Wrong - on the UNO only byte alignment is required. That is the whole point of my rant. See the comment above.

On the UNO we get
size of StructData 6
offset to StructData.someData 2
100

Run the code to see what you get.

Have it your own way, but you are the one that hates __attribute__((packed)) because it leads to

So why use it when you don't need to ?

Of course, in the first place passing any kind of structs between processors is also poor design. Probably happens less often now, but some CPUs are big endian, so your "better solution" also fails.

Real comms protocols serialize and deserialize data into a well defined frame structure, which is defined independently of target specific representation. That's extra work, so most amateurs will pass a struct as a quick and dirty method. But if you are going to be quick and dirty, you may as well use __attribute__((packed)).

That is my point You should define your structures so you don't need to. I haven't used it in decades.

Then we agree

Network byte order is a definition of how the bytes are ordered for transmission. There are C functions that translate between host and network order which can minimize the work on the programmer.

Many processors have instructions to swap between big and little endian which minimizes the overhead.

<nostalgia alert>
I haven't had to worry about that for over 15 years. I was passing data between a POWER processor and an AMD Opteron.
</nostalgia alert>

Nice, in theory. I see "packed" used mostly when a program data structure has to map directly only some external format over which I have no control, like a set of peripheral registers, or a network packet. The compiler can handle alignment issues, or I can do it myself, but having it insert padding results in unexpected and buggy behavior that is essentially silent.
(Yeah, this frequently ends up with the structure creators explicitly padding their structures:

   uint8_t myregister;
   uint8_t _PADDING1[3];

So what? That's what SHOULD be done to explicitly describe the hardware...)
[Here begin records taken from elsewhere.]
-- ==== Sys2Proof/Machine/Tally.lean ====
section
/-! DEFINITION. The tally: ownership, the queue of four instructions, and their performance (R224, R392-R399). -/

namespace Sys2Proof.Machine

/-- The cell's bay is ON and its clocks run: CCLK is gated in IDLE and at the service floor (R43, R52). -/
def State.cellClocked (s : State) (g : Nat) : Bool :=
  decide (g < 3072 ∧ (s.bay (bayOf g)).st = .on ∧ s.pw.state = .active ∧ s.heat.shed ≠ .floor)

/-- The tally of a cell changed. -/
def Cell.modTally (c : Cell) (f : Tally → Tally) : Cell := { c with tally := f c.tally }

/-- TALLY_CLAIM (R224, R397, R398): 0 to rd for the owner, old or new; 1 and no change while another thread holds the
tally. -/
def execTallyClaim (cell tid : Nat) (s : State) : Res :=
  issueIns .tallyClaim cell tid s fun s i => match i with
    | .tallyClaim rd => match (s.cell cell).tally.owner with
      | none => next s cell tid fun s => (s.modCell cell (·.modTally fun t =>
          { t with owner := some tid, crc := crcInit, releasing := false })).modCtx cell tid (·.setS rd 0#64)
      | some o =>
        if o = tid then next s cell tid fun s =>
          (s.modCell cell (·.modTally fun t => { t with releasing := false })).modCtx cell tid (·.setS rd 0#64)
        else setRd s cell tid rd 1#64
    | _ => s

/-- A tally instruction of its owner; TALLY_NOT_OWNED for any other thread (R224). -/
def owned (s : State) (g t : Nat) (k : State → State) : State :=
  if (s.cell g).tally.owner = some t then k s else raise s g t 0x0A 0

/-- TALLY_RELEASE (R398): when every queued instruction has been performed. -/
def execTallyRelease (cell tid : Nat) (s : State) : Res :=
  issueIns .tallyRelease cell tid s fun s _ => owned s cell tid fun s => next s cell tid fun s =>
    s.modCell cell (·.modTally fun t => if t.queue.isEmpty then t.released else { t with releasing := true })

/-- A tally instruction joins the queue of four, or its thread waits for a place (R395). -/
def tallyPush (s : State) (g t : Nat) (op : TallyOp) (k : State → State) : State :=
  owned s g t fun s =>
    if 4 ≤ (s.cell g).tally.queue.length then wait s g t .tallySlot
    else next s g t fun s => k (s.modCell g (·.modTally fun t => { t with queue := t.queue ++ [op] }))

/-- TALLY_INIT (R394). -/
def execTallyInit (cell tid : Nat) (s : State) : Res :=
  issueIns .tallyInit cell tid s fun s _ => tallyPush s cell tid .init id

/-- TALLY_FOLD (R393, R394). -/
def execTallyFold (cell tid : Nat) (s : State) : Res :=
  issueIns .tallyFold cell tid s fun s i => match i with
    | .tallyFold ra => tallyPush s cell tid (.fold (le 4 ((s.ctx cell tid).getS ra).toNat)) id
    | _ => s

/-- TALLY_FEED (R393): TALLY.B, TALLY.H, TALLY.W. -/
def execTallyFeed (cell tid : Nat) (s : State) : Res :=
  issueIns .tallyFeed cell tid s fun s i => match i with
    | .tallyFeed n ra => tallyPush s cell tid (.feed (le n ((s.ctx cell tid).getS ra).toNat)) id
    | _ => s

/-- TALLY_RD (R396): rd is awaited until the tally performs it. -/
def execTallyRd (cell tid : Nat) (s : State) : Res :=
  issueIns .tallyRd cell tid s fun s i => match i with
    | .tallyRd rd => tallyPush s cell tid (.rd tid rd) fun s =>
        if rd = 0 then s else s.modCtx cell tid fun x => { x with awaits := x.awaits ++ [rd] }
    | _ => s

/-- One queued instruction is performed (R394, R396). -/
def performTally (s : State) (g : Nat) (op : TallyOp) : State :=
  match op with
  | .init => s.modCell g (·.modTally fun t => { t with crc := crcInit })
  | .fold bs => s.modCell g (·.modTally fun t => { t with crc := crcFeed crcInit bs })
  | .feed bs => s.modCell g (·.modTally fun t => { t with crc := crcFeed t.crc bs })
  | .rd t rd =>
    let v := ((s.cell g).tally.crc ^^^ crcInit).zeroExtend 64
    s.modCtx g t fun x => { (x.setS rd v) with awaits := x.awaits.erase rd }

/-- What follows an instruction's performance: a thread that waits for a place tries again, a release or the owner's
EXIT takes effect once the queue is empty (R398). -/
def afterTally (s : State) (g : Nat) : State :=
  let s := s.modCell g fun c =>
    let c := c.retryWhere fun w => decide (w = Waiting.tallySlot)
    if c.tally.queue.isEmpty && c.tally.releasing then c.modTally Tally.released else c
  match (s.cell g).tally.owner with
  | some t => settleExit s g t
  | none => s

/-- TALLY_PERFORM (R395, R399): the oldest queued instruction; a STOPPED owner does not hold it back. -/
def execTallyPerform (cell : Nat) (s : State) : Res :=
  match (s.cell cell).tally.queue with
  | [] => .next s
  | op :: rest => possible (s.cellClocked cell) s fun s =>
    afterTally (performTally (s.modCell cell (·.modTally fun t => { t with queue := rest })) cell op) cell

end Sys2Proof.Machine
end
Yes that is a problem. In that case I would hold my nose and just code it.

This I agree with. You're asking for trouble assuming anything about how the data is internally represented.

And then most pros find that the whole serialization and de- make their device slower than they want it to be, and go back to dealing with the raw data stream as it exists.

When was the last time you saw ASN.1 or SUN XDR used outside of their original contexts? And I'm pretty sure I've seen a few IETF working group announcements recently for "lightweight data formats." (of course, XML and JSON are popular, when speed is less important. And they're about as "well defined" as you can get.)

This thread bakes up the thesis of Donald Knuth, author of The Art of Computer Programming:
“People who are more than casually interested in computers should have at least some idea of what the underlying hardware is like.
Otherwise the programs they write will be pretty weird.”